Work to be completed:
The lines from the top of the records below through the one containing "(c : Carrier)" are to be transcribed exactly, and nothing else is to be added.

Excerpted records:
-- ==== Sys2Proof/Laws/PowerRows.lean ====
section
/-! SUPPORT. The scope of each operation of Sys2Proof/Machine/PowerRows.lean. -/
namespace Sys2Proof.Laws
open Sys2Proof.Machine Sys2Proof.Safety

theorem State.layRegs_within {sc r₀ s₀} (d : Nat) (hs : sub [.regs] sc = true) (h₀ : Within sc r₀ s₀) :
    Within sc r₀ (State.layRegs d s₀) := by
  unfold State.layRegs
  repeat' first
    | with_reducible assumption
    | ((with_reducible refine sub_trans ?_ hs); exact rfl)
    | with_reducible exact trivial
    | with_reducible refine within_ite ?_ (fun _ => ?_)
    | with_reducible refine State.setReg_within _ _ ?_ ?_
    | with_reducible refine within_foldl (fun _ _ _ => ?_) ?_
    | with_reducible refine within_foldl_snd (fun _ _ _ => ?_) ?_
    | split
    | (dsimp only)

theorem State.layCarrier_within {sc r₀ s₀} (c : Carrier) (hs : sub [.regs, .txA, .txB, .rxA, .rxB, .eqA, .eqB, .crA, .crB, .fecA, .fecB, .hailA, .hailB, .frmA, .frmB] sc = true) (h₀ : Within sc r₀ s₀) :
    Within sc r₀ (State.layCarrier c s₀) := by
  unfold State.layCarrier
  repeat' first
    | with_reducible assumption
    | ((with_reducible refine sub_trans ?_ hs); exact rfl)
    | with_reducible exact trivial
    | with_reducible refine within_ite ?_ (fun _ => ?_)
    | with_reducible refine State.txMirror_within _ ?_ ?_
    | with_reducible refine State.setFrm_within _ _ ?_ ?_
    | with_reducible refine State.setHail_within _ _ ?_ ?_
    | with_reducible refine State.fecCount_within _ ?_ ?_
    | with_reducible refine State.eqCount_within _ ?_ ?_
    | with_reducible refine State.setFec_within _ _ ?_ ?_
    | with_reducible refine State.setCr_within _ _ ?_ ?_
    | with_reducible refine State.setEq_within _ _ ?_ ?_
    | with_reducible refine State.setTx_within _ _ ?_ ?_
    | with_reducible refine State.setRx_within _ _ ?_ ?_
    | split
    | (dsimp only)

theorem State.layCph_within {sc r₀ s₀}  (hs : sub [.regs, .cph, .clm, .brt] sc = true) (h₀ : Within sc r₀ s₀) :
    Within sc r₀ (State.layCph s₀) := by
  unfold State.layCph
  repeat' first
    | with_reducible assumption
    | ((with_reducible refine sub_trans ?_ hs); exact rfl)
    | with_reducible exact trivial
    | with_reducible refine within_ite ?_ (fun _ => ?_)
    | with_reducible refine State.brtResetCfg_within _ ?_ ?_
    | with_reducible refine State.brtReset_within _ _ _ ?_ ?_
    | with_reducible refine State.cliShowAll_within ?_ ?_
    | with_reducible refine forN_within _ _ ?_ ?_
    | with_reducible refine forN_within (fun _ _ _ => ?_) ?_
    | split
    | with_reducible refine Within.set_brt ?_ ?_
    | with_reducible refine Within.set_clm ?_ ?_
    | with_reducible refine Within.set_cph ?_ ?_
    | with_reducible refine Within.set_cph_clm_brt ?_ ?_
    | (dsimp only)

Completed exercise:
-- ==== Sys2Proof/Laws/PowerRows.lean ====
section
/-! SUPPORT. The scope of each operation of Sys2Proof/Machine/PowerRows.lean. -/
namespace Sys2Proof.Laws
open Sys2Proof.Machine Sys2Proof.Safety

theorem State.layRegs_within {sc r₀ s₀} (d : Nat) (hs : sub [.regs] sc = true) (h₀ : Within sc r₀ s₀) :
    Within sc r₀ (State.layRegs d s₀) := by
  unfold State.layRegs
  repeat' first
    | with_reducible assumption
    | ((with_reducible refine sub_trans ?_ hs); exact rfl)
    | with_reducible exact trivial
    | with_reducible refine within_ite ?_ (fun _ => ?_)
    | with_reducible refine State.setReg_within _ _ ?_ ?_
    | with_reducible refine within_foldl (fun _ _ _ => ?_) ?_
    | with_reducible refine within_foldl_snd (fun _ _ _ => ?_) ?_
    | split
    | (dsimp only)

theorem State.layCarrier_within {sc r₀ s₀} (c : Carrier) (hs : sub [.regs, .txA, .txB, .rxA, .rxB, .eqA, .eqB, .crA, .crB, .fecA, .fecB, .hailA, .hailB, .frmA, .frmB] sc = true) (h₀ : Within sc r₀ s₀) :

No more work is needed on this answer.